_Stored data_.
-- ==== Sys2Proof/Safety.lean ====
section
/-! DEFINITION. The terms the claims are stated in: the input bytes and the bitstream as sequences, the shape of a merge
tree, the placement contract, the path of a leaf, the walk of a bitstream, what a taken fault leaves, and the invariant
of the registers and memories. Nothing here is part of the machine. -/

namespace Sys2Proof.Safety

open Sys2Proof.Machine

/-! ## Bytes and bits -/

/-- The `count` bytes of a memory from address `a` on. -/
def inBytes (m : Memory) (a count : Nat) : List Byte := (List.range count).map fun i => Memory.read m (a + i)

/-- The input bytes of the command whose operands are sampled (10_state.md R23). -/
def inputOf (s : State) : List Byte := inBytes s.inMem s.off.toNat s.len.toNat

/-- The input bytes of the command a `CMD` write would start (10_state.md R23). -/
def operandOf (s : State) : List Byte := inBytes s.inMem s.srcOff.toNat s.srcLen.toNat

/-- Bit `i` of the bitstream that starts at address `a` of a memory (20_memory.md R65): with `k = 31 - (i mod 32)`, bit
`k mod 8` of the byte at `a + 4 (i div 32) + (k div 8)`. -/
def streamBit (m : Memory) (a i : Nat) : Bool :=
  (Memory.read m (a + 4 * (i / 32) + (31 - i % 32) / 8)).getLsbD ((31 - i % 32) % 8)

/-- The bitstream of `groups` groups at address `a` (R65). -/
def streamBits (m : Memory) (a groups : Nat) : List Bool := (List.range (32 * groups)).map (streamBit m a)

/-- The bits `PACK` writes: the codes of the input bytes one after another (45_code_builder_bit_packer.md R227). -/
def codedBits (s : State) : List Bool := (inputOf s).flatMap (entry s.code)

/-- `max(1, ceil(bits / 32))` (R229). -/
def groupCount (bits : Nat) : Nat := max 1 ((bits + 31) / 32)

/-- `TBITS`: the sum over all byte values of `FREQ[b] × CODE[b].len` (44_tree_serializer.md R206). -/
def bitTotal (s : State) : Nat :=
  ((List.range 256).map fun b => (entry s.freq (BitVec.ofNat 8 b)).toNat * (entry s.code (BitVec.ofNat 8 b)).length).sum

/-- Whether a result of `length` bytes fits `OUT` (20_memory.md R61). -/
abbrev fitsOut (cfg : Config.Params) (length : Nat) : Prop := ∀ size ∈ cfg.outSize, length ≤ size

/-! ## Where MERGE and PLACE start (42_huffman_merger.md R161, R162; 43_node_placer.md R186) -/

/-- The byte values with a non-zero frequency, highest first (R161). -/
def symbolsPresent (freq : Vector (BitVec 24) 256) : List Byte :=
  ((List.range 256).reverse.map (BitVec.ofNat 8)).filter fun b => entry freq b ≠ 0

/-- The leaf items of the symbols present, numbered from 0 in their order (R161). -/
def leavesInOrder (freq : Vector (BitVec 24) 256) : List Item :=
  (symbolsPresent freq).zipIdx.map fun p => { w := entry freq p.1, kind := .leaf, id := p.1, seq := BitVec.ofNat 10 p.2 }

/-- The working set the merge loop starts from: a lone leaf gets its complement with weight 0, an empty set the leaves
0x00 and 0xFF (R162). -/
def startingItems (freq : Vector (BitVec 24) 256) : List Item :=
  match leavesInOrder freq with
  | [] => [{ w := 0, kind := .leaf, id := 0x00, seq := 0 }, { w := 0, kind := .leaf, id := 0xFF, seq := 1 }]
  | [x] => [x, { w := 0, kind := .leaf, id := x.id ^^^ 0xFF, seq := 1 }]
  | x :: y :: rest => x :: y :: rest

/-- What `PUSH` appends for one child of a stem that got rank `t`: nothing for a leaf, else the child with
`due = t + 64` (R186). -/
def pushedChild (f : Bool) (c : BitVec 9) (t : Nat) : List FrontierEntry :=
  if f then [] else [{ node := childId c, due := BitVec.ofNat 9 (t + 64) }]

/-- The subtree size of one child, 0 for a leaf (R186). -/
def childSizeOf (sz : Vector (BitVec 9) 256) (f : Bool) (c : BitVec 9) : BitVec 9 := if f then 0 else entry sz (childId c)

/-! ## The merge tree (42_huffman_merger.md R167) -/

/-- Entry `i` of a 256-entry table, by number. -/
def at256 {α : Type} (t : Vector α 256) (i : Nat) : α := entry t (BitVec.ofNat 8 i)

/-- The stem children of a stem, child-1 first. -/
def stemChildren (m : Stem) : List Byte :=
  (if m.f1 then [] else [childId m.c1]) ++ (if m.f2 then [] else [childId m.c2])

/-- The leaf children of a stem, child-1 first. -/
def leafChildren (m : Stem) : List Byte :=
  (if m.f1 then [childId m.c1] else []) ++ (if m.f2 then [childId m.c2] else [])

/-- The real stems of a stem list with `n` stems, the sentinel left out (00_scope.md R16). -/
def realStems (stem : Vector Stem 256) (n : Nat) : List Stem := (List.range (n - 1)).map (at256 stem)

/-- Every reference to a stem made by a real stem. -/
def stemRefs (stem : Vector Stem 256) (n : Nat) : List Byte := (realStems stem n).flatMap stemChildren

/-- Every leaf of the tree. -/
def treeLeaves (stem : Vector Stem 256) (n : Nat) : List Byte := (realStems stem n).flatMap leafChildren

/-- What `MERGE` guarantees of its stem list (R167, R36): 2 to 256 stems; the last is the sentinel with child-2 the
true root `n - 2`; a stem child has a smaller index; every real stem but the root is the child of exactly one real stem;
no leaf occurs twice. -/
abbrev TreeShape (stem : Vector Stem 256) (n : Nat) : Prop :=
  (2 ≤ n ∧ n ≤ 256) ∧
  at256 stem (n - 1) = { f1 := true, c1 := 0x100, f2 := false, c2 := BitVec.ofNat 9 (n - 2) } ∧
  (∀ i < n - 1, ∀ c ∈ stemChildren (at256 stem i), c.toNat < i) ∧
  (∀ i < n - 2, (stemRefs stem n).count (BitVec.ofNat 8 i) = 1) ∧
  (treeLeaves stem n).Nodup

/-- The placement contract P1, P2, P3 (43_node_placer.md R181). -/
abbrev PlacementContract (stem : Vector Stem 256) (rank : Vector Byte 256) (n : Nat) : Prop :=
  (∀ i < n, (at256 rank i).toNat < n) ∧
  (∀ i < n, ∀ j < n, at256 rank i = at256 rank j → i = j) ∧
  (∀ i < n, ∀ c ∈ stemChildren (at256 stem i),
    (at256 rank i).toNat < (entry rank c).toNat ∧ (entry rank c).toNat ≤ (at256 rank i).toNat + 64)

/-- The leaf that a path from stem `s` ends at, `none` when it ends elsewhere (45_code_builder_bit_packer.md R222: bit 0
is child-1, bit 1 child-2). -/
def leafAt (stem : Vector Stem 256) : Byte → List Bool → Option Byte
  | _, [] => none
  | s, b :: bs =>
    let m := entry stem s
    let f := if b then m.f2 else m.f1
    let c := childId (if b then m.c2 else m.c1)
    if f then (match bs with
      | [] => some c
      | _ :: _ => none)
    else leafAt stem c bs

/-- The table entry for a child of a stem at rank `j` (44_tree_serializer.md R202): the literal, or the target's flags in
bits 7 and 6 over the distance minus 1. -/
def entryFor (stem : Vector Stem 256) (rank : Vector Byte 256) (j : Nat) (f : Bool) (c : BitVec 9) : Byte :=
  if f then childId c
  else BitVec.ofNat 8 ((entry stem (childId c)).f1.toNat * 128 + (entry stem (childId c)).f2.toNat * 64 +
    ((entry rank (childId c)).toNat - j - 1))

/-! ## The walk of a bitstream (46_bit_walker.md R255 to R261) -/

/-- Walk a bitstream over a node table given as a function from table index to byte: the bytes emitted and the number of
bits used, until `want` bytes are out or the bits run out; `none` when a step passes the bound `cnt`. -/
def walkStream (table : Nat → Byte) (cnt : Nat) (boot : Byte) :
    List Bool → (pos : Nat) → (cur : Byte) → (want : Nat) → Option (List Byte × Nat)
  | _, _, _, 0 => some ([], 0)
  | [], _, _, _ => some ([], 0)
  | b :: bs, pos, cur, want + 1 =>
    let p := pos + cur.toNat % 64 + 1
    if cnt < p then none
    else
      let e := table (2 * p + b.toNat)
      if cur.getLsbD (if b then 6 else 7) then
        (walkStream table cnt boot bs 0 boot want).map fun r => (e :: r.1, r.2 + 1)
      else (walkStream table cnt boot bs p e (want + 1)).map fun r => (r.1, r.2 + 1)

/-- The bytes that walk emits, those before a step past the bound `cnt` included (46_bit_walker.md R257, R264). -/
def walkEmitted (table : Nat → Byte) (cnt : Nat) (boot : Byte) :
    List Bool → (pos : Nat) → (cur : Byte) → (want : Nat) → List Byte
  | _, _, _, 0 => []
  | [], _, _, _ => []
  | b :: bs, pos, cur, want + 1 =>
    let p := pos + cur.toNat % 64 + 1
    if cnt < p then []
    else
      let e := table (2 * p + b.toNat)
      if cur.getLsbD (if b then 6 else 7) then e :: walkEmitted table cnt boot bs 0 boot want
      else walkEmitted table cnt boot bs p e (want + 1)

/-- The walk of the payload of a state in which `DVALIDATE` has run (R255, R256): table bytes at `OFF + 4`, payload at
`PAY`, `NG` groups. -/
def payloadWalk (s : State) : Option (List Byte × Nat) :=
  walkStream (fun i => Memory.read s.inMem (s.off.toNat + 4 + i)) s.cnt.toNat s.boot
    (streamBits s.inMem s.pay.toNat s.ng.toNat) 0 s.boot s.explen.toNat

/-- The bytes the walk of the payload emits, whether or not it ends at the bound (R257, R264). -/
def payloadEmitted (s : State) : List Byte :=
  walkEmitted (fun i => Memory.read s.inMem (s.off.toNat + 4 + i)) s.cnt.toNat s.boot
    (streamBits s.inMem s.pay.toNat s.ng.toNat) 0 s.boot s.explen.toNat

/-! ## Faults (60_exceptions.md R283) -/

/-- `t` is what taking fault `e` leaves of `s`, as far as the host sees: `ERR` is `e`, the flags and `OUT_LEN` are 0,
`STATE` is `FAULT`; `PHASE`, `LASTOP`, `EXP_LEN`, `SRC_OFF`, `SRC_LEN` are kept. -/
abbrev FaultTaken (e : Err) (s t : State) : Prop :=
  t.status = { s.status with err := e, trailing := false, short := false, state := .fault } ∧
  t.outLen = 0 ∧ t.expLen = s.expLen ∧ t.srcOff = s.srcOff ∧ t.srcLen = s.srcLen

/-- The status after a command that ended in `DONE` (40_commands.md R140). -/
def doneStatus (op : Op) (trailing short : Bool) : Status :=
  { state := .done, phase := .none, err := .none, trailing := trailing, short := short, lastop := op }

/-! ## The invariant -/

/-- The phases a command runs through (R133, R137), and `NONE`. -/
def phaseOf (op : Op) (p : Phase) : Bool :=
  match op with
  | .encode => p ∉ [Phase.dvalidate, Phase.dwalk]
  | .decode => p ∈ [Phase.none, Phase.dvalidate, Phase.dwalk]

/-- What the registers of 10_state.md section 2 say of each other. -/
abbrev RegistersAgree (s : State) : Prop :=
  -- R26: `ERR` is 0 exactly outside `FAULT`
  (s.status.err = .none ↔ s.status.state ≠ .fault) ∧
  -- R25: in `IDLE` and `DONE` `PHASE` reads 0
  (s.status.state = .idle ∨ s.status.state = .done → s.status.phase = .none) ∧
  -- R27, R28: the flags and `OUT_LEN` are 0 but in `DONE`
  (s.status.state ≠ .done → s.outLen = 0 ∧ s.status.trailing = false ∧ s.status.short = false) ∧
  -- R29: bits 31:24 of `EXP_LEN` are 0
  s.expLen.toNat < 16777216 ∧
  -- R24, R131: while `BUSY`, `LASTOP` is the running command
  (s.status.state = .busy → s.op = s.status.lastop) ∧
  -- R25, R133, R137: the phase is one of the command's
  phaseOf s.status.lastop s.status.phase = true ∧
  -- R27, R29: after an `ENCODE` the flags and `EXP_LEN` are 0
  (s.status.lastop = .encode → s.status.trailing = false ∧ s.status.short = false ∧ s.expLen = 0) ∧
  -- R29, R328: `EXP_LEN` is 0 until `DVALIDATE` completes
  (s.status.state = .busy ∨ s.status.state = .fault → s.status.phase ≠ .dwalk → s.expLen = 0) ∧
  -- R47: `IDLE` is the state after reset
  (s.status.state = .idle → s.status.lastop = .encode)

/-- The memories are in canonical form and list only bytes that exist (R60, R61). -/
abbrev MemoriesHold (s : State) : Prop :=
  Memory.wf s.inMem ∧ Memory.wf s.outMem ∧ (∀ c ∈ s.inMem, c.1 < s.cfg.inSize) ∧
    (∀ size ∈ s.cfg.outSize, ∀ c ∈ s.outMem, c.1 < size)

/-- The invariant every step keeps. -/
abbrev Invariant (s : State) : Prop := s.cfg.wf ∧ MemoriesHold s ∧ RegistersAgree s

end Sys2Proof.Safety
end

_Action item_. Of the entries listed above, reproduce only the lines starting at the line containing "[], _, _, _ => some ([], 0)" and ending at the line containing "if cur.getLsbD (if b then 6 else 7) then e". Include both, exactly as they stand.

_Written response_.
  | [], _, _, _ => some ([], 0)
  | b :: bs, pos, cur, want + 1 =>
    let p := pos + cur.toNat % 64 + 1
    if cnt < p then none
    else
      let e := table (2 * p + b.toNat)
      if cur.getLsbD (if b then 6 else 7) then
        (walkStream table cnt boot bs 0 boot want).map fun r => (e :: r.1, r.2 + 1)
      else (walkStream table cnt boot bs p e (want + 1)).map fun r => (r.1, r.2 + 1)

/-- The bytes that walk emits, those before a step past the bound `cnt` included (46_bit_walker.md R257, R264). -/
def walkEmitted (table : Nat → Byte) (cnt : Nat) (boot : Byte) :
    List Bool → (pos : Nat) → (cur : Byte) → (want : Nat) → List Byte
  | _, _, _, 0 => []
  | [], _, _, _ => []
  | b :: bs, pos, cur, want + 1 =>
    let p := pos + cur.toNat % 64 + 1
    if cnt < p then []
    else
      let e := table (2 * p + b.toNat)
      if cur.getLsbD (if b then 6 else 7) then e :: walkEmitted table cnt boot bs 0 boot want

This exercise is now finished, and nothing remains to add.